Clinical Evidence Base
Both compounds have strong evidence, but in different areas:
Bacitracin: Long-standing clinical use since the 1940s provides decades of safety and efficacy data for topical infection prevention. With 40 registered clinical trials, most research focuses on optimising topical formulations and comparing it to other antibiotics.
Bortezomib: Over 1,000 clinical trials have evaluated bortezomib across multiple cancer types.
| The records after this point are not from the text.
-- ==== Sys2Proof/Machine/Diag.lean ====
section
/-! DEFINITION. The end of a PWM period in a shed: the headroom loops (03, R110, R111), forward-voltage and capture samples (07,
R207, R213), raw observations and their classes (08, R226 to R230, R235, R237), and the verdicts formed from them (08, R231 to
R236, R248). -/

namespace Sys2Proof.Machine

open Sys2Proof

def getSwitch (d : Shed) (r : Nat) : OutUnit := Table.get OutUnit.init d.switches r
def setSwitch (r : Nat) (x : OutUnit) (d : Shed) : Shed := { d with switches := Table.put OutUnit.init d.switches r x }
def getBooster (d : Shed) (n : Nat) : OutUnit := Table.get OutUnit.init d.boosters n
def setBooster (n : Nat) (x : OutUnit) (d : Shed) : Shed := { d with boosters := Table.put OutUnit.init d.boosters n x }

/-- Site of the commanding channel of site `i` in the driven configuration. -/
def leadSite (d : Shed) (i : Nat) : Nat := 128 * rowOf i + commanderOf d.cfgDrv (chOf i)

/-- The driven plan's site. -/
def planSite (d : Shed) (i : Nat) : Option SitePlan := d.drive.plan.sites.find? fun x => x.site == i

/-- The plan has a pulse for the site in the running period. -/
def pulsesNow (d : Shed) (i : Nat) : Bool :=
  match planSite d i with
  | some x => x.pulses.any fun p => p.1 == d.drive.period
  | none => false

/-- Clocks since the running period began. -/
def clockNow (now : Nat) (d : Shed) : Nat := (now - d.markAt) / greyClock - d.drive.period * d.perP

/-- Switch `r` in the driven frame, while the outputs are driven. -/
def switchPlan (d : Shed) (r : Nat) : Option SwitchPlan :=
  if d.drive.off then none else d.drive.plan.switches.find? fun x => x.sw == r

/-- Switch `r` is on `x` grey clocks into the period: commanded on, and not tripped (03, R97; 04, R124). -/
def switchOn (d : Shed) (r x : Nat) : Bool :=
  match switchPlan d r with
  | some p => p.on_ ≤ x && x < p.off && !(getSwitch d r).tripped
  | none => false

/-- The row discharge current is drawn from the ball of switch `r` `x` grey clocks into the period (03, R98). -/
def rowDischarge (d : Shed) (r x : Nat) : Bool :=
  match switchPlan d r with
  | some p => (match p.discharge with | some e => p.off ≤ x && x < e | none => false)
  | none => false

/-- Observations that a pulse of the plan accounts for (log entry 2). -/
def ownPulses (d : Shed) (obs : PeriodObs) : List PulseObs :=
  obs.pulses.filter fun o => o.ch < 128 && o.row < 16 && pulsesNow d (leadSite d (128 * o.row + o.ch))

/-- The row's switch tripped in this period (03, R97). -/
def rowTripped (d : Shed) (r : Nat) : Bool := rowsOf d.cfgDrv > 1 && (getSwitch d r).tripped

/-- The row's switch is SW_OPEN or SW_OVERCURRENT (08, R236). -/
def rowBlocked (d : Shed) (r : Nat) : Bool :=
  switchMode d.cfgDrv r == 1 && ((getSwitch d r).verdict == 2 || (getSwitch d r).verdict == 3)

/-- The pulse of its own that a site carries in this period: a probe, a retest or a capture pulse. -/
def ownPulse (d : Shed) (i : Nat) : Option (Nat × Nat × PulseKind) :=
  match planSite d i with
  | some x => x.special.find? fun o => o.1 == d.drive.period
  | none => none

/-- The site's pulse of this period is of its own kind `q`. -/
def isOwn (d : Shed) (i : Nat) (q : PulseKind) : Bool := ((ownPulse d i).map (·.2.2)) == some q

/-- Amplitude code of the site's pulse in this period. -/
def codeNow (d : Shed) (i : Nat) : Nat :=
  match ownPulse d i with
  | some o => o.2.1
  | none => ((planSite d i).map (·.ampOut)).getD 0

/-! Headroom (03, R110, R111). -/

/-- Sample of a group's loop: reduced probes and capture pulses do not count. -/
def headroomOf (d : Shed) (o : PulseObs) : Bool :=
  let i := 128 * o.row + o.ch
  leadSite d i == i && (boosterOf d.cfgDrv o.ch).isNone && o.clocks ≥ 200 
    && !isOwn d i .reduced && !isOwn d i .capture && !rowTripped d o.row

/-- What one period does to a group's TRIM (R111): the register and the count of periods above the band. VMIN keeps its value in a period
whose samples are all invalid, which gives it no lowest valid sample (log entry 193). -/
def trimStep (t : Table Word) (g : Nat) (samples : List Nat) (w : Word) (down : Nat) : Word × Nat :=
  let sg := R.sgCfg + g
  let tr := R.trimCfg + g
  let code := w.fld 31 22
  let hi := cf t tr 29 20
  let lo := cf t tr 19 10
  let put := fun (w : Word) (code : Nat) (wantUp wantDown : Bool) =>
    (((w.withFld 31 22 code).withFld 7 7 (bit01 (wantUp && code == hi))).withFld 6 6 (bit01 (wantDown && code == lo)))
  if samples.isEmpty then ((put (w.withFld 3 0 0) code false false).withFld 5 5 1, down)
  else
    let w := w.withFld 5 5 0
    let good := samples.filter (dropout t g ≤ ·)
    if good.isEmpty then
      let w := w.withFld 3 0 (min (w.fld 3 0 + 1) 15)
      (put w (min (code + cf t sg 7 4) hi) true false, down)
    else
      let vmin := good.foldl min 1000000
      let w := (w.withFld 3 0 0).withFld 21 14 (min 255 (vmin / 10))
      let target := 300 + 10 * cf t sg 15 8
      let band := 25 * (cf t tr 9 6 + 1)
      if vmin + band < target then (put w (min (code + cf t sg 7 4) hi) true false, down)
      else if vmin > target + band then
        if down + 1 > cf t sg 3 0 then (put w (max (code - 1) lo) false true, 0) else (put w code false true, down + 1)
      else (put w code false false, down)

/-- The loops of the enabled groups at the end of a period. A group that is enabled while the shed drives goes on from the code that it
holds (log entry 194). -/
def trimLoops (k : Nat) (obs : List PulseObs) (s : State) : State :=
  forAll ((List.range 4).filter fun g => (cw (getShed s k).cfgDrv R.shedCfg).bit (4 + g)) (fun g s =>
    let d := getShed s k
    let vs := (obs.filter fun o => groupOf o.ch == g && headroomOf d o).map (·.sink)
    let a := trimStep d.cfgDrv g vs (reg s k (R.trimSt + g)) (Table.get 0 d.drive.down g)
    let starved := a.1.fld 3 0 > 0
    let s := setReg k (R.trimSt + g) a.1 s
    let s := if starved && shedShadow s k then shedTrip k 4 (4 * k + g) s else s
    updShed k (fun d => { d with drive := { d.drive with down := Table.put 0 d.drive.down g a.2 } }) s) s

/-- DROPOUT is due: STARVE has reached eight and the flag is not set (R111). -/
def dropoutDue (s : State) (k g : Nat) : Bool :=
  regf s k (R.trimSt + g) 3 0 ≥ 8 && regf s k (R.trimSt + g) 4 4 == 0

/-- DROPOUT is set, with its report; within the shed's reset shadow the trip is only counted (R111; 15, R425). -/
def setDropout (k g : Nat) (s : State) : State :=
  if !dropoutDue s k g then s
  else if shedShadow s k then addTrip (isShed k) { code := 0x0B01, p1 := 0x14, p2 := 0, die := k + 1, n := 1 } s
  else shedEvent k (.fault 0x14) (setRegf k (R.trimSt + g) 4 4 1 s)

/-- Last valid headroom samples (R110, 09 R261). -/
def keepSamples (obs : List PulseObs) (d : Shed) : Shed :=
  obs.foldl (fun d o =>
    if headroomOf d o && (cw d.cfgDrv R.shedCfg).bit (4 + groupOf o.ch) && o.sink ≥ dropout d.cfgDrv (groupOf o.ch)
    then setChan o.ch { getChan d o.ch with sample := some o.sink } d else d) d

/-! Forward voltage (07, R207, R208, R213). -/

/-- Fields of a calibration record (07, Table 7.7). -/
def calV25 (w : BitVec 64) : Nat := dfld w 63 48
def calTc (w : BitVec 64) : Int := signed 16 (dfld w 47 32)
def calRd (w : BitVec 64) : Nat := dfld w 31 24
def calA (w : BitVec 64) : Nat := dfld w 23 12
def calValid (w : BitVec 64) : Bool := dfld w 11 11 == 1

/-- Conditions of R207 that concern the pulse, whatever the record. -/
def anodeSample (d : Shed) (o : PulseObs) : Bool :=
  let i := 128 * o.row + o.ch
  leadSite d i == i && anodeOf d.cfgDrv o.ch ≠ 0 && (boosterOf d.cfgDrv o.ch).isNone && o.clocks ≥ 200 && !rowTripped d o.row

/-- Corrected sample in 1/8,190 mV (R208). -/
def corrected (d : Shed) (w : BitVec 64) (o : PulseObs) : Int :=
  8190 * ((o.anode : Int) - (o.sink : Int))
    - (calRd w * (chanScale d.cfgDrv o.ch / 5000) : Nat) * ((o.code : Int) - (calA w : Int))

/-- A forward-voltage sample joins its site's mean (R207, R208). -/
def keepForward (obs : List PulseObs) (d : Shed) : Shed :=
  obs.foldl (fun d o =>
    let i := 128 * o.row + o.ch
    let w := (getSite d i).cal
    let diff := max o.code (calA w) - min o.code (calA w)
    if anodeSample d o && calValid w && o.sink ≥ dropout d.cfgDrv (groupOf o.ch) && diff ≤ calA w / 8 then
      updSite i (fun x => { x with vSum := x.vSum + corrected d w o, vN := x.vN + 1 }) d
    else d) d

/-- T_B of a capture site, at the capture's first period and at every round of it (R214, R215; log entry 197). -/
def capTemp (d : Shed) (c : CapSite) : CapSite :=
  let n := Table.get NtcIn.init d.warm.ntc (ntcOf d.cfg (chOf c.site))
  if !n.valid then { c with invalid := true }
  else
    { c with
      tbFirst := some (c.tbFirst.getD n.tb), tbMin := if c.tbFirst.isNone then n.tb else min c.tbMin n.tb
      tbMax := if c.tbFirst.isNone then n.tb else max c.tbMax n.tb, tbSum := c.tbSum + n.tb, tbN := c.tbN + 1 }

/-- A capture pulse joins the sums of its site (R213, R214, R215). -/
def capStep (d : Shed) (obs : List PulseObs) (even : Bool) (c : CapSite) : CapSite :=
  match obs.find? fun o => 128 * o.row + o.ch == c.site && anodeSample d o with
  | none => c
  | some o =>
    let v : Int := (o.anode : Int) - (o.sink : Int)
    let c := { c with low := c.low || o.sink < dropout d.cfgDrv (groupOf o.ch) }
    if even then { c with sumA := c.sumA + v, nA := c.nA + 1 } else { c with sumB := c.sumB + v, nB := c.nB + 1 }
Landmark trials like VISTA and APEX demonstrated superiority over standard chemotherapy in multiple myeloma, fundamentally changing cancer treatment outcomes.
Scope of Approved Uses
Bacitracin has a narrow, well-defined scope: minor skin infections and wound care. It's not indicated for systemic infections or internal use.
Bortezomib has a broader oncology footprint: multiple myeloma (primary indication), mantle cell lymphoma, light-chain amyloidosis, and investigational use in other blood cancers and solid tumours.
Side Effect Profiles
Bacitracin is extremely well-tolerated. Topical use rarely causes systemic toxicity. Occasional allergic contact dermatitis is the main concern.
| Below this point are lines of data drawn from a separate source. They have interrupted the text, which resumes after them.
-- ==== Sys2Proof/Machine/RecvOps.lean ====
section
/-! DEFINITION. Die-link packets on arrival (01, R33 to R38, Table 1.5): acceptance, retries and the heartbeat action, what each packet
does in a shed and in the yard. -/

namespace Sys2Proof.Machine

open Sys2Proof

/-! Retries and heartbeats (R36 to R38). -/

/-- Packets take their turns on the lane again, from instant `t` on; with the instant at which the last ends. -/
def resendFrom (now t ack : Nat) : List OutPkt → List OutPkt × Nat
  | [] => ([], t)
  | o :: r =>
    let b := t + wordTime * o.pkt.words
    let q := resendFrom now b ack r
    ({ o with head := o.pkt.head o.seq ack, startAt := t, sentAt := b, again := o.again || o.startAt ≤ now } :: q.1, q.2)

/-- The packet on the lane is finished, then the oldest outstanding packet and those after it are sent again: one retry of that
packet (R36). -/
def resend (now : Nat) (e : LinkEnd) : LinkEnd :=
  let q := resendFrom now (match onLane now e.out with | some o => o.sentAt | none => now) e.ackOf e.out
  { e with
    out := match q.1 with | o :: r => { o with retries := o.retries + 1 } :: r | [] => []
    busy := q.2, lastTx := q.2 }

/-- The heartbeat action at an end, once in an outage (R38; 15, R422, R423): at the yard a report to the collector, at the shed the
fallback image. -/
def heartbeatAction (k : Nat) (atYard : Bool) (s : State) : State :=
  if (getEnd s k atYard).fired then s
  else if atYard then
    let inc := match s.faults.shadows.find? fun x => isShed k x.block with | some x => x.inc | none => 0
    let s := raiseFault 0x09 (k + 1) s
    let s := updLink k (fun l => { l with yard := { l.yard with fired := true } }) s
    if (getLink s k).trained then loseShed k inc s else s
  else
    let s := updLink k (fun l => { l with trained := false, shed := { l.shed with fired := true } }) s
    let s := updShed k (fun d => { d with held_events := d.held_events ++ [.fault 0x09] }) s
    if s.power.stable then showFallback k s else s

/-- A retry of an end's oldest packet, or link failure after four (R36). -/
def retryOldest (k : Nat) (atYard : Bool) (s : State) : State :=
  let e := getEnd s k atYard
  match e.out with
  | [] => s
  | o :: _ =>
    if o.retries ≥ 4 then heartbeatAction k atYard (setRegf k R.linkSt 9 9 1 s)
    else
      let s := bumpReg k R.linkSt 23 16 s
      setEnd k atYard (resend s.now e) s

/-- A packet is unacknowledged 2 µs after its last word (R36). It is the oldest outstanding one, whose retry sends the later ones too. -/
def retryTimeout (k : Nat) (atYard : Bool) (s : State) : State :=
  let e := getEnd s k atYard
  match e.out with
  | [] => s
  | o :: _ =>
    if !(getLink s k).trained || e.fired || s.now < o.sentAt + 2 * us then s else reportLoad (retryOldest k atYard s)

/-- HEARTBEAT after 100 µs without a word (R37). The word carries the sender's frame count. -/
def heartbeatSend (k : Nat) (atYard : Bool) (s : State) : State :=
  let e := getEnd s k atYard
  if !(getLink s k).trained || s.now < e.lastTx + 100 * us then s
  else sendCtl k atYard (.heartbeat (if atYard then s.marks.count else (getShed s k).frame)) s

/-- The heartbeat timer expires (R37, R38). -/
def heartbeatTimeout (k : Nat) (atYard : Bool) (s : State) : State :=
  let l := getLink s k
  let e := getEnd s k atYard
  let live := l.trained || l.yard.fired || l.shed.fired
  if !live || e.fired || s.now < e.lastRx + ms || (l.trained && retryPending s k atYard) then s
  else reportLoad (heartbeatAction k atYard s)

/-! Acceptance (R33, R35). -/

/-- An acknowledgement reaches an end; the yard's round goes on when it was the last one waited for (05, R156). -/
def acked (k : Nat) (atYard : Bool) (u : Nat) (s : State) : State :=
  let s := setEnd k atYard (release s.now u (getEnd s k atYard)) s
  if atYard then roundProgress s else s

/-- A control word leaves the list of those under way, with its header word. -/
def takeCtl (c : Ctl) : List (Ctl × DWord) → Option (DWord × List (Ctl × DWord))
  | [] => none
  | x :: r => if x.1 = c then some (x.2, r) else (takeCtl c r).map fun q => (q.1, x :: q.2)

/-- A control word arrives at an end: it was on the way, and an uncorrectable error discards it alone (R33). The ACK field of a good
word acknowledges (Table 1.4), and `f` acts on it. -/
def recvCtl (k : Nat) (atYard : Bool) (err : WordErr) (c : Ctl) (f : State → State) (s : State) : State :=
  let p := freeHeld s.now (getEnd s k (!atYard))
  match takeCtl c p.ctl with
  | none => s
  | some (w, l) =>
    if !(getLink s k).trained then s
    else
      let s := setEnd k (!atYard) { p with ctl := l } s
      match err with
      | .uncorrectable => s
      | _ =>
        let s := setEnd k atYard { getEnd s k atYard with lastRx := s.now } (if err = .corrected then bumpReg k R.linkSt 31 24 s else s)
        f (if c.isMark then s else acked k atYard (headAck w) s)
Bortezomib carries significant toxicity risks, including:
- Peripheral neuropathy (nerve damage in extremities)
- Thrombocytopenia (low platelet count)
- Gastrointestinal effects
- Fatigue
These are managed through careful dosing and monitoring, and the benefits in cancer treatment typically outweigh risks.
Cost and Accessibility
Bacitracin is inexpensive and widely available over-the-counter in North America.
Bortezomib is a high-cost specialty oncology drug, typically given in hospital or infusion clinic settings, and requires oncologist oversight.
Patient Populations: Who Uses Each?
Bacitracin Users
- Anyone with minor cuts, scrapes, or wounds wanting to prevent infection
- Patients with surgical wounds requiring topical antibiotic coverage
- People with superficial skin infections (impetigo, folliculitis)
- Athletes, outdoor enthusiasts, and anyone prone to minor injuries
Backtracin is a preventive and minor infection tool, not a systemic solution.
Bortezomib Users
- Patients newly diagnosed with multiple myeloma (often frontline therapy)
- Relapsed or refractory myeloma patients (when first-line therapy fails)
- Mantle cell lymphoma patients (especially relapsed/refractory)
- People with rare blood cancers like light-chain amyloidosis
Bortezomib is strictly an oncology drug used under specialist care with careful monitoring.
Regulatory Comparison
| Aspect | Bacitracin | Bortezomib | |--------|-----------|----------| | FDA (US) | Approved | Approved | | EMA (EU) | Not authorised | Authorised | | Health Canada | Approved | Approved | | Clinical Trials | 40 | 1,000+ | | Evidence Grade | A | A | | Year Approved (FDA) | 1948 | 2003 |
Backtracin's absence from the EMA likely reflects its niche use case and the availability of alternative topical antibiotics in Europe. Bortezomib's broader authorisation underscores its significance in oncology globally.
Can You Use Them Together?
No clinical scenario combines bacitracin and bortezomib therapeutically. They operate in completely separate medical domains. However, a cancer patient on bortezomib could use bacitracin ointment for a minor skin wound—there would be no drug interaction, but bortezomib suppresses immune function, so even minor wounds warrant closer monitoring.
Related Peptide Compounds
If you're exploring peptide-based therapies:
- Vancomycin — another cyclic peptide antibiotic, used systemically for serious bacterial infections where bacitracin won't work
- Daptomycin — a lipopeptide antibiotic for bloodstream and skin infections
- Carfilzomib — another proteasome inhibitor in the same drug class as bortezomib, used in multiple myeloma
For more context on how peptides work in medicine, see our guides on peptide antibiotics and proteasome inhibitors.
Bottom Line
Backtracin and bortezomib share only their peptide origin—they're tools for completely different problems. Bacitracin is a decades-old topical antibiotic for minor wounds. Bortezomib is a modern, high-impact cancer drug for blood malignancies. Neither is a substitute for the other, and they serve entirely different patient populations. If you're deciding between them, the context of your situation (minor infection vs. cancer diagnosis) makes the choice obvious.